Lagi-lagi, ia bisa mendapatkan kasurnya sendiri. Sekarang, ketika Eriana memikirkan hal itu, ia merasa mungkin hanya sebatas kasur alasannya sehingga pada akhirnya ia lebih memilih untuk tetap tinggal di unit ketika akhir pekan. Walau memang, pulang pergi Bogor Jakarta tidak pernah menjadi perjalanan yang menyenangkan bagi siapa pun. Eriana sempat berpikir tidak ingin letih di jalan, tapi sekarang? Ia justru berpikir bahwa dua puluh empat tahun yang ia lalui dengan suasana sempit itu mungkin masih kurang dibandingkan dengan tiga tahun yang ia lalui dengan kelapangan. Mungkin seharusnya ia merelakan rasa letih di tiap akhir pekan itu seandainya ia tau bahwa ia akan menikah secepat itu.

Tapi, lantas ada satu suara yang mengiang di benaknya.

"Selama apa pun itu, kamu nggak bakal ngerasa cukup, Ri. Ketimbang kamu mikirin penyesalan kamu, lebih baik kamu ingat gimana senangnya kamu ngelewati hari-hari kamu dulu."

Mungkin karena itulah mengapa Eriana bisa menarik bibirnya untuk satu senyuman itu. Ia bersyukur karena memiliki dua puluh empat tahun yang berharga. Dan adik-adiknya, itu adalah bagian dari itu semua.
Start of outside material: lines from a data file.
-- ==== Sys2Proof/Certificates/Slice0/Obligations.lean ====
section
/-!
DEFINITION. The statements for the provers: what the commands and the block do by the numbered rules of the specification.
-/
section
open Sys2Proof Sys2Proof.Machine

/-- The power of the device: the cellar's supply takes it from OFF to CELLAR and its loss back (R18, R368); the island is
released, runs ISL_BIST, and raises ISL_SELFTEST where that fails (R349, R419); a wake event that waits, or AUTOSTART, takes it to
BOOT once VSYS is qualified (R18, R386); a brown-out takes it to CELLAR with every latched request discarded, after the reaction
that stops ALIVE, asserts FAULT_N and switches DISCH on (R19); a wake whose supply does not come within PWRON_WAIT is given up
(R389). -/
def Obligations.PowerRuns : Prop :=
  ∀ d : Dev,
    (d.state = 0 → ∃ t, Runs .cellarPowerOn d t ∧ t.reg (pg .sys) R.SYS.STATE = 0x00000101#32 ∧ t.keys = keysAtReset ∧
      ∀ a, Mem.byte t.mem a = if 0x50000000 ≤ a then Mem.byte d.mem a else 0) ∧
    (d.state = 1 → ∃ t, Runs .cellarOff d t ∧ t.reg (pg .sys) R.SYS.STATE = 0x00000100#32 ∧ t.keys = keysAtReset ∧
      ∀ a, Mem.byte t.mem a = if 0x50000000 ≤ a then Mem.byte d.mem a else 0) ∧
    (d.cel.islandUp = false → d.state = 1 ∨ d.state = 2 → d.islandLoad.cel.islandUp = true ∧
      Runs (.islandPowerOn true) d (d.islandLoad.setFlag (pg .scaolo) ⟨R.SCAOLO.SELFTEST, 0, 1⟩ true) ∧
      Runs (.islandPowerOn false) d ((d.islandLoad.setFlag (pg .scaolo) ⟨R.SCAOLO.SELFTEST, 0, 1⟩ false).raiseLevel .scaolo 0
        B.SCAOLO.ISL_SELFTEST 1)) ∧
    (d.state = 1 → d.cel.islandUp = true → d.cel.holdOff = false → d.cel.wakeDue ≠ 0 → d.cel.wakeAt + 400000 ≤ d.now →
      ∃ t, Runs .vsysQualified d t ∧ t.state = 2 ∧ t.fld (pg .sys) F.SYS.STATE_CAUSE = 0x02 ∧
        t.reg (pg .seq) R.SEQ.RST_STATUS = 0x0F ∧ t.keys = keysAtReset) ∧
    (d.state = 1 → d.cel.islandUp = true → d.cel.holdOff = false → d.cel.wakeDue = 0 → d.cel.autoDue = true →
      d.flag (pg .cellar) F.CELLAR.POLICY_AUTOSTART = true → ∃ t, Runs .vsysQualified d t ∧ t.state = 2 ∧
        t.fld (pg .sys) F.SYS.STATE_CAUSE = 0x03 ∧ t.reg (pg .seq) R.SEQ.RST_STATUS = 0x0F ∧ t.keys = keysAtReset) ∧
    (2 ≤ d.state → d.state ≤ 6 → ∃ t, Runs .brownOut d t ∧ t.state = 1 ∧ t.fld (pg .sys) F.SYS.STATE_CAUSE = 0x04 ∧
      t.keys = keysAtReset ∧ t.cel.wakeDue = 0) ∧
    (3 ≤ d.state → d.state ≤ 5 → Runs .brownOut d ((d.brownReaction.seqAbandon.modCel (fun c => { c with wakeDue := 0 })).enterCellar
        0x04) ∧ d.brownReaction.alive = false ∧ d.brownReaction.faultN = true ∧ d.brownReaction.disch.on = true) ∧
    (d.state = 1 → d.cel.wakeDue ≠ 0 → d.cel.holdOff = false →
      d.cel.wakeAt + 400000 * d.fld (pg .cellar) F.CELLAR.PWRON_WAIT_WAIT ≤ d.now → ∃ t, Runs .pwronWaitExpiry d t ∧ t.cel.wakeDue = 0 ∧
      t.flag (pg .cellar) F.CELLAR.STATUS_PWRON = false ∧ t.flag (pg .cellar) F.CELLAR.STATUS_PWRON_FAIL = true ∧
      t.reg (pg .cellar) R.CELLAR.PWRON_FAILS = d.reg (pg .cellar) R.CELLAR.PWRON_FAILS + 1)

/-- SYS.CMD as R20, R21, R23, R111, R414 and R416 accept it, under a permitted write: ARM where the six conditions hold and a tile has a valid tap table takes READY to RUN, DISARM
takes RUN to READY with the groups stopped, HIBERNATE and CELLAR begin the power-down run, SAFE_EXIT leaves SAFE for READY, RESET
makes a device reset; each accepted command is an event of SYS_CMD. A wrong key records 0x21, an invalid command and one that the state does not
admit record 0x20, ARM records which condition fails; a refused command changes nothing else of the device, and is no event. -/
def Obligations.SysCommandsRun : Prop :=
  ∀ (d : Dev) (m : Master), d.CanWrite m .sys 0 R.SYS.CMD →
    (∀ k : Fin 24, d.state = 3 → d.flag (pg .scaolo) F.SCAOLO.SELFTEST_PASS = true →
      d.flag (pg .tile k) F.TILE.CAL_STATUS_VALID = true → d.activeList.all (fun s => decide (d.sevOf s < 3)) = true → d.faultAtOrAbove 3 = false → d.tbActive ≠ 0 →
      (∀ g < 8, d.flag (pg .conv g) F.HDR.CTRL_ENABLE = true → d.groupKeys g = true) →
      d.flag (pg .disch) F.DISCH.STATUS_CHECKED = true → d.flag (pg .fault) F.FAULT.STATUS_RECOV_LATCHED = false →
      ∃ t, Runs (.arm m) d t ∧ t.state = 4 ∧ t.fld (pg .sys) F.SYS.STATE_CAUSE = 0x05 ∧ t.keys = d.keys ∧
        t.disch.armed = false) ∧
    (d.state = 4 → ∃ t, Runs (.disarm m) d t ∧ t.state = 3 ∧ t.fld (pg .sys) F.SYS.STATE_CAUSE = 0x05 ∧
      (∀ g < 8, t.flag (pg .conv g) F.CONV.GROUP_CTRL_GO = false) ∧ t.chg.disarmed = true ∧ t.keys = d.keys) ∧
    (d.state = 3 → d.powerDown = false → d.seq.goal = .none →
      Runs (.hibernate m) d ((d.cmdEvent 3).powerDownTo .hibernate).done ∧
      Runs (.cellar m) d ((d.cmdEvent 4).powerDownTo .cellar).done) ∧
    (d.state = 5 → d.safeActive = false → d.fc.backup = false → (d.cmdEvent 5).fld (pg .sys) F.SYS.STATE_PREV = 3 →
      Runs (.safeExit m) d (((d.cmdEvent 5).transition 3 0x05).releaseTiles).offSettle.done) ∧
    (2 ≤ d.state → d.state ≤ 5 → (d.cmdEvent 6).fc.checks = [] → ∃ t, Runs (.reset m) d t ∧ t.state = 2 ∧
      t.fld (pg .sys) F.SYS.STATE_CAUSE = 0x05 ∧ t.reg (pg .seq) R.SEQ.RST_STATUS = 0x0F ∧ t.keys = keysAtReset) ∧
    (∀ w : Word, bitsOf w.toNat 16 16 ≠ 0x5A3C → Runs (.sysCmdInvalid m w) d (d.setFld (pg .sys) F.SYS.STATE_CAUSE 0x21).done) ∧
    (∀ w : Word, bitsOf w.toNat 16 16 = 0x5A3C → bitsOf w.toNat 0 8 = 0 ∨ 6 < bitsOf w.toNat 0 8 →
      Runs (.sysCmdInvalid m w) d (d.setFld (pg .sys) F.SYS.STATE_CAUSE 0x20).done) ∧
    (d.state ≠ 3 → ∀ c, c = .arm m ∨ c = .hibernate m ∨ c = .cellar m → Runs c d (d.setFld (pg .sys) F.SYS.STATE_CAUSE 0x20).done) ∧
    (d.state ≠ 4 → Runs (.disarm m) d (d.setFld (pg .sys) F.SYS.STATE_CAUSE 0x20).done) ∧
    (d.state ≠ 5 ∨ d.safeActive = true ∨ d.fc.backup = true →
      Runs (.safeExit m) d (d.setFld (pg .sys) F.SYS.STATE_CAUSE 0x20).done) ∧
    (d.state = 3 → d.flag (pg .scaolo) F.SCAOLO.SELFTEST_PASS = false ∨
        (∀ k < 24, d.flag (pg .tile k) F.TILE.CAL_STATUS_VALID = false) →
      Runs (.arm m) d (d.setFld (pg .sys) F.SYS.STATE_CAUSE 0x11).done) ∧
    (∀ k : Fin 24, d.state = 3 → d.flag (pg .scaolo) F.SCAOLO.SELFTEST_PASS = true →
      d.flag (pg .tile k) F.TILE.CAL_STATUS_VALID = true → d.activeList.any (fun s => decide (3 ≤ d.sevOf s)) = true ∨ d.faultAtOrAbove 3 = true →
      Runs (.arm m) d (d.setFld (pg .sys) F.SYS.STATE_CAUSE 0x12).done)
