-- ==== Sys2Proof/Laws/Kept.lean ====
section
/-!
SUPPORT. What the operations of the blocks leave alone: memory and the owners of the keys. One lemma per operation, by file;
the operations that may write memory or keys stand in Laws/Canonical.lean.
-/
namespace Sys2Proof.Machine

/-! ## Choices and loops -/

@[simp] theorem Dev.mem_ite (c : Prop) [Decidable c] (a b : Dev) : (if c then a else b).mem = if c then a.mem else b.mem := apply_ite _ _ _ _

@[simp] theorem Dev.keys_ite (c : Prop) [Decidable c] (a b : Dev) : (if c then a else b).keys = if c then a.keys else b.keys := apply_ite _ _ _ _

@[simp] theorem fst_ite {α β : Type} (c : Prop) [Decidable c] (a b : α × β) : (if c then a else b).1 = if c then a.1 else b.1 := apply_ite _ _ _ _

@[simp] theorem snd_ite {α β : Type} (c : Prop) [Decidable c] (a b : α × β) : (if c then a else b).2 = if c then a.2 else b.2 := apply_ite _ _ _ _

theorem Dev.foldl_mem {α : Type} (f : Dev → α → Dev) (h : ∀ d x, (f d x).mem = d.mem) (l : List α) (d : Dev) : (l.foldl f d).mem = d.mem := by
  induction l generalizing d with
  | nil => rfl
  | cons x l ih => simp [ih, h]

theorem Dev.foldl_keys {α : Type} (f : Dev → α → Dev) (h : ∀ d x, (f d x).keys = d.keys) (l : List α) (d : Dev) : (l.foldl f d).keys = d.keys := by
  induction l generalizing d with
  | nil => rfl
  | cons x l ih => simp [ih, h]

@[simp] theorem Dev.each_mem {α : Type} (f : Dev → α → Dev) (h : ∀ d x, (f d x).mem = d.mem) (l : List α) (d : Dev) : (d.each l f).mem = d.mem := Dev.foldl_mem f h l d

@[simp] theorem Dev.each_keys {α : Type} (f : Dev → α → Dev) (h : ∀ d x, (f d x).keys = d.keys) (l : List α) (d : Dev) : (d.each l f).keys = d.keys := Dev.foldl_keys f h l d

/-! ## Ops -/

@[simp] theorem Dev.setReg_store (d : Dev) (p : Nat) (ofs : Nat) (v : Word) (bank : Nat) :
    (Dev.setReg d p ofs v bank).mem = d.mem ∧ (Dev.setReg d p ofs v bank).keys = d.keys := by
  unfold Dev.setReg; constructor <;> simp

@[simp] theorem Dev.setFld_store (d : Dev) (p : Nat) (f : Fld) (v : Nat) :
    (Dev.setFld d p f v).mem = d.mem ∧ (Dev.setFld d p f v).keys = d.keys := by
  unfold Dev.setFld; constructor <;> simp

@[simp] theorem Dev.setFlag_store (d : Dev) (p : Nat) (f : Fld) (b : Bool) :
    (Dev.setFlag d p f b).mem = d.mem ∧ (Dev.setFlag d p f b).keys = d.keys := by
  unfold Dev.setFlag; constructor <;> simp

@[simp] theorem Dev.bump_store (d : Dev) (p : Nat) (ofs : Nat) (n : Nat) :
    (Dev.bump d p ofs n).mem = d.mem ∧ (Dev.bump d p ofs n).keys = d.keys := by
  unfold Dev.bump; constructor <;> simp

@[simp] theorem Dev.bump64_store (d : Dev) (p : Nat) (ofs : Nat) (i : Int) :
    (Dev.bump64 d p ofs i).mem = d.mem ∧ (Dev.bump64 d p ofs i).keys = d.keys := by
  unfold Dev.bump64; constructor <;> simp

@[simp] theorem Dev.bumpFldSat_store (d : Dev) (p : Nat) (f : Fld) :
    (Dev.bumpFldSat d p f).mem = d.mem ∧ (Dev.bumpFldSat d p f).keys = d.keys := by
  unfold Dev.bumpFldSat; constructor <;> simp

@[simp] theorem Dev.takeFree_store (d : Dev) :
    (Dev.takeFree d).2.mem = d.mem ∧ (Dev.takeFree d).2.keys = d.keys := by
  unfold Dev.takeFree; constructor <;> simp

@[simp] theorem Dev.fit_store (d : Dev) (w : Nat) (lo : Int) (hi : Int) (v : Int) :
    (Dev.fit d w lo hi v).2.mem = d.mem ∧ (Dev.fit d w lo hi v).2.keys = d.keys := by
  unfold Dev.fit; constructor <;> simp

@[simp] theorem Dev.modTile_store (d : Dev) (n : Nat) (f : TileS → TileS) :
    (Dev.modTile d n f).mem = d.mem ∧ (Dev.modTile d n f).keys = d.keys := by
  unfold Dev.modTile; constructor <;> simp

@[simp] theorem Dev.modConv_store (d : Dev) (n : Nat) (f : ConvS → ConvS) :
    (Dev.modConv d n f).mem = d.mem ∧ (Dev.modConv d n f).keys = d.keys := by
  unfold Dev.modConv; constructor <;> simp

/-! ## Image -/

@[simp] theorem Dev.bootFailed_store (d : Dev) (code : Nat) (seg : Nat) :
    (Dev.bootFailed d code seg).mem = d.mem ∧ (Dev.bootFailed d code seg).keys = d.keys := by
  unfold Dev.bootFailed; constructor <;> simp

@[simp] theorem Dev.setBootState_store (d : Dev) (n : Nat) :
    (Dev.setBootState d n).mem = d.mem ∧ (Dev.setBootState d n).keys = d.keys := by
  unfold Dev.setBootState; constructor <;> simp

/-! ## Flags -/

@[simp] theorem Dev.measLost_store (d : Dev) :
    (Dev.measLost d).mem = d.mem ∧ (Dev.measLost d).keys = d.keys := by
  unfold Dev.measLost; constructor <;> simp

@[simp] theorem Dev.transition_store (d : Dev) (st : Nat) (cause : Nat) :
    (Dev.transition d st cause).mem = d.mem ∧ (Dev.transition d st cause).keys = d.keys := by
  unfold Dev.transition; constructor <;> simp

@[simp] theorem Dev.refuseCmd_store (d : Dev) (cause : Nat) :
    (Dev.refuseCmd d cause).mem = d.mem ∧ (Dev.refuseCmd d cause).keys = d.keys := by
  unfold Dev.refuseCmd; constructor <;> simp

@[simp] theorem Dev.event_store (d : Dev) (p : Nat) (f : Fld) :
    (Dev.event d p f).mem = d.mem ∧ (Dev.event d p f).keys = d.keys := by
  unfold Dev.event; constructor <;> simp

@[simp] theorem Dev.eventRange_store (d : Dev) (p : Nat) :
    (Dev.eventRange d p).mem = d.mem ∧ (Dev.eventRange d p).keys = d.keys := by
  unfold Dev.eventRange; constructor <;> (repeat' split) <;> simp

@[simp] theorem Dev.setActive_store (d : Dev) (s : Nat) (on : Bool) :
    (Dev.setActive d s on).mem = d.mem ∧ (Dev.setActive d s on).keys = d.keys := by
  unfold Dev.setActive; constructor <;> simp

@[simp] theorem Dev.setFault_store (d : Dev) (k : PageKind) (i : Nat) (b : Nat) (cause : Word) :
    (Dev.setFault d k i b cause).mem = d.mem ∧ (Dev.setFault d k i b cause).keys = d.keys := by
  unfold Dev.setFault; constructor <;> simp

/-! ## Edge -/

@[simp] theorem Dev.cutPulse_store (d : Dev) (n : Nat) (c : Cmp) (x : Nat) :
    (Dev.cutPulse d n c x).mem = d.mem ∧ (Dev.cutPulse d n c x).keys = d.keys := by
  unfold Dev.cutPulse; dsimp only; constructor <;> ((repeat' split) <;> simp)

@[simp] theorem Dev.blankFrom_store (d : Dev) (n : Nat) (o : Out) (x : Nat) (c : Cmp) :
    (Dev.blankFrom d n o x c).mem = d.mem ∧ (Dev.blankFrom d n o x c).keys = d.keys := by
  unfold Dev.blankFrom; constructor <;> simp

@[simp] theorem Dev.levelAt_store (d : Dev) (n : Nat) (o : Out) (x : Nat) (c : Cmp) :
    (Dev.levelAt d n o x c).mem = d.mem ∧ (Dev.levelAt d n o x c).keys = d.keys := by
  unfold Dev.levelAt; constructor <;> simp

@[simp] theorem Dev.rise_store (d : Dev) (n : Nat) (o : Out) (i : Interval) :
    (Dev.rise d n o i).mem = d.mem ∧ (Dev.rise d n o i).keys = d.keys := by
  unfold Dev.rise; constructor <;> simp

@[simp] theorem Dev.rises_store (d : Dev) (n : Nat) (x : Nat) (y : Nat) :
    (Dev.rises d n x y).mem = d.mem ∧ (Dev.rises d n x y).keys = d.keys := by
  induction y generalizing d with
  | zero => exact ⟨rfl, rfl⟩
  | succ k ih => unfold Dev.rises; split <;> simp [ih]

@[simp] theorem Dev.tileAdvance_store (d : Dev) (n : Nat) (x : Nat) :
    (Dev.tileAdvance d n x).mem = d.mem ∧ (Dev.tileAdvance d n x).keys = d.keys := by
  unfold Dev.tileAdvance; constructor <;> simp

@[simp] theorem Dev.takeTable_store (d : Dev) (n : Nat) :
    (Dev.takeTable d n).mem = d.mem ∧ (Dev.takeTable d n).keys = d.keys := by
  unfold Dev.takeTable; (repeat' split) <;> first | exact ⟨rfl, rfl⟩ | simp_all

@[simp] theorem Dev.outputsLow_store (d : Dev) (n : Nat) :
    (Dev.outputsLow d n).mem = d.mem ∧ (Dev.outputsLow d n).keys = d.keys := by
  unfold Dev.outputsLow; constructor <;> simp

/-! ## GaugeFit -/

@[simp] theorem Dev.modGauge_store (d : Dev) (f : GaugeS → GaugeS) :
    (Dev.modGauge d f).mem = d.mem ∧ (Dev.modGauge d f).keys = d.keys := by
  unfold Dev.modGauge; constructor <;> simp

@[simp] theorem Dev.setGaugeState_store (d : Dev) (st : Nat) :
    (Dev.setGaugeState d st).mem = d.mem ∧ (Dev.setGaugeState d st).keys = d.keys := by
  unfold Dev.setGaugeState; constructor <;> simp

@[simp] theorem Dev.gaugeFreeze_store (d : Dev) (g : Nat) :
    (Dev.gaugeFreeze d g).mem = d.mem ∧ (Dev.gaugeFreeze d g).keys = d.keys := by
  unfold Dev.gaugeFreeze; constructor <;> simp
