@[simp] theorem Mem.wf_keep (p : Nat → Bool) (m : Mem) (h : Mem.wf m = true) : Mem.wf (Sparse.keep p m) = true := Sparse.wf_keep _ _ _ h

theorem Dev.foldl_wf {α : Type} (f : Dev → α → Dev) (h : ∀ d x, Mem.wf d.mem = true → Mem.wf (f d x).mem = true) (l : List α) (d : Dev) (hd : Mem.wf d.mem = true) : Mem.wf (l.foldl f d).mem = true := by
  induction l generalizing d with
  | nil => exact hd
  | cons x l ih => exact ih _ (h _ _ hd)

@[simp] theorem Dev.each_wf {α : Type} (f : Dev → α → Dev) (l : List α) (d : Dev) (h : ∀ d x, Mem.wf d.mem = true → Mem.wf (f d x).mem = true) (hd : Mem.wf d.mem = true) : Mem.wf (d.each l f).mem = true := Dev.foldl_wf f h l d hd

theorem keysOk_reset : keysOk keysAtReset := by
  constructor
  · intro a ha
    simp only [keySafety, Bool.and_eq_true, decide_eq_true_eq] at ha
    have : a = 0x2DC ∨ a = 0x2DD ∨ a = 0x2DE ∨ a = 0x2DF ∨ a = 0x2E0 := by omega
    rcases this with h | h | h | h | h <;> subst h <;> decide
  · intro a ha
    have : ¬ (a = 0x2DC ∨ a = 0x2DD ∨ a = 0x2DE ∨ a = 0x2DF ∨ a = 0x2E0) := by
      rintro (h | h | h | h | h) <;> subst h <;> revert ha <;> decide
    simp only [not_or] at this
    simp [keysAtReset, safetyKeys, Sparse.get, this, keyDefault]

/-! ## Image -/

@[simp] theorem Image.wf_load (m : Mem) (seg : List Nat) (off : Nat) (l : List (Nat × Nat)) (n : Nat) (h : Mem.wf m = true) :
    Mem.wf (Image.load m seg off l n) = true := by
  induction l generalizing m n with
  | nil => exact h
  | cons r l ih => unfold Image.load; apply ih; split <;> simp [h]

@[simp] theorem Image.wf_clear (m : Mem) (l : List (Nat × Nat)) (h : Mem.wf m = true) : Mem.wf (Image.clear m l) = true := Mem.wf_keep _ _ h

@[simp] theorem Dev.bootDiscard_wf (d : Dev) (hw : Mem.wf d.mem = true) : Mem.wf (Dev.bootDiscard d).mem = true := by
  unfold Dev.bootDiscard; simp (maxDischargeDepth := 30) [hw]

@[simp] theorem Dev.bootDiscard_keys (d : Dev) : (Dev.bootDiscard d).keys = d.keys := by
  unfold Dev.bootDiscard; simp

/-! ## React -/

@[simp] theorem Dev.bootInterrupted_wf (d : Dev) (hw : Mem.wf d.mem = true) : Mem.wf (Dev.bootInterrupted d).mem = true := by
  unfold Dev.bootInterrupted; simp (maxDischargeDepth := 30) [hw]

@[simp] theorem Dev.bootInterrupted_keys (d : Dev) : (Dev.bootInterrupted d).keys = d.keys := by
  unfold Dev.bootInterrupted; simp

@[simp] theorem Dev.safeReaction_wf (d : Dev) (isRepeat : Bool) (hw : Mem.wf d.mem = true) : Mem.wf (Dev.safeReaction d isRepeat).mem = true := by
  unfold Dev.safeReaction; simp (maxDischargeDepth := 30) [hw]

@[simp] theorem Dev.safeReaction_keys (d : Dev) (isRepeat : Bool) : (Dev.safeReaction d isRepeat).keys = d.keys := by
  unfold Dev.safeReaction; simp

@[simp] theorem Dev.react_wf (d : Dev) (sev : Nat) (isRepeat : Bool) (hw : Mem.wf d.mem = true) : Mem.wf (Dev.react d sev isRepeat).mem = true := by
  unfold Dev.react; simp (maxDischargeDepth := 30) [hw]

@[simp] theorem Dev.react_keys (d : Dev) (sev : Nat) (isRepeat : Bool) : (Dev.react d sev isRepeat).keys = d.keys := by
  unfold Dev.react; simp

@[simp] theorem Dev.actOn_wf (d : Dev) (s : Nat) (data : Word) (isRepeat : Bool) (hw : Mem.wf d.mem = true) : Mem.wf (Dev.actOn d s data isRepeat).mem = true := by
  unfold Dev.actOn; simp (maxDischargeDepth := 30) [hw]

@[simp] theorem Dev.actOn_keys (d : Dev) (s : Nat) (data : Word) (isRepeat : Bool) : (Dev.actOn d s data isRepeat).keys = d.keys := by
  unfold Dev.actOn; simp

@[simp] theorem Dev.raiseWith_wf (d : Dev) (k : PageKind) (i : Nat) (b : Nat) (cause : Word) (data : Word) (level : Bool) (hw : Mem.wf d.mem = true) : Mem.wf (Dev.raiseWith d k i b cause data level).mem = true := by
  unfold Dev.raiseWith; simp (maxDischargeDepth := 30) [hw]

@[simp] theorem Dev.raiseWith_keys (d : Dev) (k : PageKind) (i : Nat) (b : Nat) (cause : Word) (data : Word) (level : Bool) : (Dev.raiseWith d k i b cause data level).keys = d.keys := by
  unfold Dev.raiseWith; simp

@[simp] theorem Dev.raise_wf (d : Dev) (k : PageKind) (i : Nat) (b : Nat) (detail : Nat) (hw : Mem.wf d.mem = true) : Mem.wf (Dev.raise d k i b detail).mem = true := by
  unfold Dev.raise; simp (maxDischargeDepth := 30) [hw]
Ketika Eriana memutuskan untuk bangkit dari kasur yang tergeletak di atas lantai itu. Beralaskan satu tikar di bawahnya, kala itu jam masih menunjukkan pukul tiga dini hari. Nyaris bisa dikatakan bahwa gadis itu tertidur bahkan tidak sampai tiga jam lamanya. Tapi, entah mengapa matanya seperti enggan untuk memejam. Mungkin karena terlalu banyak pikiran yang berputar-putar mengisi kepalanya hingga membuat ia tak menikmati istirahat malamnya. Dan karena itulah pada akhirnya Eriana menyerah. Memilih untuk melakukan sesuatu ketimbang berusaha untuk tidur. Ia yakin ia tak akan bisa tidur.

Eriana beranjak ke dapur. Melihat pada meja makan bahwa ada banyak makanan yang tersisa lantaran sebenarnya tidak terlalu banyak orang yang datang saat lamarannya tadi. Hal yang wajar mengingat lamaran itu dilakukan dengan waktu yang begitu mendadak.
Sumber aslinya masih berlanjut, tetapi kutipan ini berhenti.